Unlike the women of Athens, Spartan women were taught reading, and writing, but were also expected to be able to protect themselves. Where in Athens, the education of a girl involved spinning, weaving, and other domestic arts, for a Spartan woman such tasks were relegated to the helots or perioeci. A girls education was equally as brutal as the men's, and included many athletic events such as javelin, discus, foot races, and staged battles. In many such events, Spartan women would run naked in the presence of their male counterparts, and were respected for their athletic feats. Though women in Sparta were not subject to the same training as given by Lycurgus, Spartiate women were expected and driven to produce strong and healthy children, and to be loyal to their state. In comparison to Athens, Spartan girls were better fed their their Athenian counterparts, and were taught writing, something which Menander (an Athenian) said, "Teaching a woman to read and write? What a terrible thing to do! Like feeding a vile snake on more poison."

Marriage for a Spartan woman was an almost non-ceremonial event. The woman was abducted in the night by her suitor, her head was shaved, and she was made to wear men's clothing and lye on a straw pallet in the dark.
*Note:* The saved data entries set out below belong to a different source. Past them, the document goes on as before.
-- ==== Sys2Proof/Machine/Supervisor.lean ====
section
/-! DEFINITION. The meanings of the rows of the management port (chapter 11): index bytes, words of registers, words of tables and
commands. -/

namespace Sys2Proof.Machine

open Sys2Proof

/-! ### The transaction -/

/-- INDEX_BYTE (R170). -/
def execIndexByte (b : WriteStart) (s : State) : Result := heard (fun t => t.takeIndex b.address b.index) s

/-- PARTIAL_WORD (R171). -/
def execPartialWord (s : State) : Result := heard State.breakWord s

/-- TABLE_DATA_READ (R172, R174): by itself the whole word of TABLE_DATA. -/
def execTableDataRead (s : State) (read : PortRead := .tableData) (sent : Fin 4 := 3) : Result :=
  heard (fun t => t.readPort read sent) s

/-- REGISTER_WRITE (R171, R173): data bytes, of which the fourth of a word writes the register at the working index; more than a word's
bytes are no single event (log 20). -/
def execRegisterWrite (first : Byte) (more : List Byte) (s : State) : Result :=
  if dataBytesFit more then heard (fun t => t.takeBytes (first :: more)) s else .refused .illFormed

/-- TABLE_POINTER (R174). -/
def execTablePointer (value : Word) (s : State) : Result := heard (fun t => t.takeWordAt 0x02 value) s

/-! ### Commands (R175) -/

/-- OPEN (R23 to R27). -/
def execOpenSource (operand : Byte) (s : State) : Result := heard (fun t => t.takeCommandAt 1 operand) s

/-- CLOSE (R28 to R30). -/
def execCloseSource (operand : Byte) (s : State) : Result := heard (fun t => t.takeCommandAt 2 operand) s

/-- RELEASE (R54). -/
def execReleaseSource (operand : Byte) (s : State) : Result := heard (fun t => t.takeCommandAt 3 operand) s

/-- COMMIT (R83). -/
def execCommit (operand : Byte) (s : State) : Result := heard (fun t => t.takeCommandAt 4 operand) s

/-- ABORT (R88). -/
def execAbort (operand : Byte) (s : State) : Result := heard (fun t => t.takeCommandAt 5 operand) s

/-- RESTAGE (R91). -/
def execRestage (operand : Byte) (s : State) : Result := heard (fun t => t.takeCommandAt 6 operand) s

/-- SOFT_RESET (R176). -/
def execSoftReset (operand : Byte) (s : State) : Result := heard (fun t => t.takeCommandAt 7 operand) s

/-- RELOAD_BOOT (R176). -/
def execReloadBoot (operand : Byte) (s : State) : Result := heard (fun t => t.takeCommandAt 8 operand) s

/-! ### Registers (Table 11-1) -/

/-- CANVAS_ENABLE with value 1 (R60, R61). -/
def execCanvasEnable (s : State) : Result := heard (fun t => t.takeWordAt 0x08 1) s

/-- CANVAS_ENABLE with value 0 (R62). -/
def execCanvasDisable (s : State) : Result := heard (fun t => t.takeWordAt 0x08 0) s

/-- CANVAS_BASE, CANVAS_WIDTH, CANVAS_HEIGHT and CANVAS_PITCH (R58, R59). -/
def execCanvasGeometryWrite (f : CanvasField) (value : Word) (s : State) : Result :=
  heard (fun t => t.takeWordAt (BitVec.ofNat 8 (canvasIndex f)) value) s

/-- SLOT_LENGTH (R139). -/
def execSlotLength (value : Word) (s : State) : Result := heard (fun t => t.takeWordAt 0x09 value) s

/-- RESPONSE_DEADLINE (R127). -/
def execResponseDeadline (value : Word) (s : State) : Result := heard (fun t => t.takeWordAt 0x0A value) s

/-- SOFT_BITS (R150). -/
def execSoftBits (value : Word) (s : State) : Result := heard (fun t => t.takeWordAt 0x0D value) s

/-- TRIP_CLEAR (R47). -/
def execTripClear (value : Word) (s : State) : Result := heard (fun t => t.takeWordAt 0x0E value) s

/-- CAP_FLAG_CLEAR (R144). -/
def execCapFlagClear (value : Word) (s : State) : Result := heard (fun t => t.takeWordAt 0x0F value) s

/-- ERROR_STATUS (R163). -/
def execErrorStatus (value : Word) (s : State) : Result := heard (fun t => t.takeWordAt 0x10 value) s

/-- DETECT_ENABLE (R161). -/
def execDetectEnable (value : Word) (s : State) : Result := heard (fun t => t.takeWordAt 0x11 value) s

/-- SEVERITY (R164). -/
def execSeverity (value : Word) (s : State) : Result := heard (fun t => t.takeWordAt 0x12 value) s

/-- INT_CAUSE (R168). -/
def execIntCause (value : Word) (s : State) : Result := heard (fun t => t.takeWordAt 0x14 value) s

/-- INT_ENABLE (R169). -/
def execIntEnable (value : Word) (s : State) : Result := heard (fun t => t.takeWordAt 0x15 value) s

/-- PORT_STATUS (R173). -/
def execPortStatus (value : Word) (s : State) : Result := heard (fun t => t.takeWordAt 0x17 value) s

/-! ### Tables (Table 11-2) -/

/-- SOURCE_CONFIG (R19, R20). -/
def execSourceConfig (i : SourceId) (f : Fin 11) (value : Word) (s : State) : Result :=
  heard (fun t => t.takeWordIn 1 i.val f.val value) s

/-- CREDIT_CAP (R143): field 9 of SOURCE_CONFIG. -/
def execCreditCap (i : SourceId) (value : Word) (s : State) : Result := heard (fun t => t.takeWordIn 1 i.val 9 value) s

/-- WINDOW_STAGED (R64, R70). -/
def execWindowStaged (w : WindowId) (f : Fin 15) (value : Word) (s : State) : Result :=
  heard (fun t => t.takeWordIn 3 w.val f.val value) s

/-- STACK_STAGED (R67, R69, R70). -/
def execStackStaged (f : Fin 34) (value : Word) (s : State) : Result := heard (fun t => t.takeWordIn 4 0 f.val value) s

/-- GROUP_CONFIG (R149). -/
def execGroupConfig (g : GroupId) (f : Fin 7) (value : Word) (s : State) : Result :=
  heard (fun t => t.takeWordIn 9 g.val f.val value) s

/-- GROUP_CONFIG, enabled field, value 1 (R157). -/
def execGroupEnable (g : GroupId) (s : State) : Result := heard (fun t => t.takeWordIn 9 g.val 0 1) s

/-- GROUP_CONFIG, enabled field, value 0 (R157). -/
def execGroupDisable (g : GroupId) (s : State) : Result := heard (fun t => t.takeWordIn 9 g.val 0 0) s

/-- PALETTE (R119). -/
def execPalette (e : Fin 9) (value : Word) (s : State) : Result := heard (fun t => t.takeWordIn 11 e.val 0 value) s

end Sys2Proof.Machine
end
From there on she would meet with her husband for almost entirely procreative reasons. If she was formerly a girl, she became a woman through marriage. Any Spartan man could abduct a wife, which led to a system of polyandry (many husbands, one wife or vice versa) in Sparta. When a child was born, the woman had little to do with it's upbringing, rather nurses handled the child's care (in addition, a female Spartan child was subject to the same tests of strength as a male child.).

Women's roles in Sparta were not limited to marriage and procreation. Spartan women had many rights that other Greek women did not have. Namely, they could own and control their own property, and could take another husband if their first had been away at war for too long. A woman was expected in times of war to overtake her husband's property, and to guard it against invaders, as well as revolts until her husband returned, hence many Spartan women are pictured as warriors.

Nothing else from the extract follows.